As his convictions for kidnapping and sexual assault began to crumble in 1994, Michel Dumont was visited in his prison cell by a biker who apologized for repeatedly beating Mr. Dumont during his four years in jail.
"I'm still waiting for the Quebec government to apologize," said Mr. Dumont, sitting in the lunchroom of a Montreal hospital where he works as an electrician.
Having repeatedly been denied financial compensation for his 42 months in prison for a crime he didn't commit, Mr. Dumont's plight highlights a growing problem for the wrongly convicted.

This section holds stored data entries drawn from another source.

-- ==== Sys2Proof/Machine/Operands.lean ====
section
/-! DEFINITION. Every operand form: immediates and offsets (30_encoding.md R82) and effective addresses
(42_load_store.md R137). In all of them pc is the incremented pc (00_scope.md R10) and sums wrap modulo 2^16
(20_memory.md R51). -/

namespace Sys2Proof.Machine

/-- `sext_w(f)` (00_scope.md R8): bit w-1 fills bits w to 15. -/
def sext {w : Nat} (f : BitVec w) : Word := f.signExtend 16

/-- `zext_8(b)` (R8): bits 15:8 are zero. -/
def zext8 (b : Byte) : Word := b.setWidth 16

/-- The low byte `w[7:0]`. -/
def lowByte (w : Word) : Byte := w.extractLsb' 0 8

/-- The high byte `w[15:8]`. -/
def highByte (w : Word) : Byte := w.extractLsb' 8 8

/-- pc-relative: `pc + sext_9(pcoffset9)`, of BR, LD, LDI, LEA, ST, STI. -/
def State.pcRel9 (s : State) (pcoffset9 : BitVec 9) : Word := s.pc + sext pcoffset9

/-- `pc + sext_11(pcoffset11)`, of JSR. -/
def State.pcRel11 (s : State) (pcoffset11 : BitVec 11) : Word := s.pc + sext pcoffset11

/-- Base plus offset: `x[baseR] + sext_6(offset6)`, of LDR and STR. -/
def State.baseOffset (s : State) (baseR : RegIdx) (offset6 : BitVec 6) : Word := s.reg baseR + sext offset6

/-- Indirect (LDI, STI): the pointer is read through MemRead, which may poll; the address, and the state after it. -/
def State.indirect (s : State) (pcoffset9 : BitVec 9) : Word × State := s.memRead (s.pcRel9 pcoffset9)

end Sys2Proof.Machine
end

A federal-provincial program set up in 1988 to provide compensation in worthy cases has turned out to be a frustrating flop. Most of the wrongly convicted end up resorting to costly lawsuits in hopes of forcing authorities into an out-of-court settlement.
The roadblock for those seeking compensation is a slippery, ill-defined requirement known as "factual innocence," which needs to be satisfied before an individual can be compensated.
However, doing so is nearly impossible unless an individual has DNA on his side, said Winnipeg lawyer Hersh Wolch, an expert on the compensation issue. In cases such as that of Mr. Dumont, he said, DNA is not part of the evidence.
James Lockyer, a lawyer for the wrongly convicted, said that even outright acquittals are not enough to prove factual innocence, since technically speaking, an acquittal means only that the Crown could not prove its case beyond a reasonable doubt.
"Governments are not so much trying to save dollars as they are unwilling to admit they were wrong," he said.
Only one Quebecker -- Réjean Pepin, a man who was wrongly convicted of armed robbery -- has been compensated during the 18 years the federal-provincial plan has existed. He received $188,000.
Mr. Wolch said there needs to be a third alternative in between the extreme of "begging and whining for mercy" and having to prove in court that police or prosecutors acted maliciously.
In an $8.7-million lawsuit he has launched against the Quebec government and the town of Boisbriand, Mr. Dumont cites his loss of freedom, the physical abuse he suffered, and the fact his three children were put in foster care while he was in prison.
Carlo Tarini, a public relations consultant who is acting on Mr. Dumont's behalf, said the federal government may ultimately agree to compensation in his case, but only if Quebec does so first.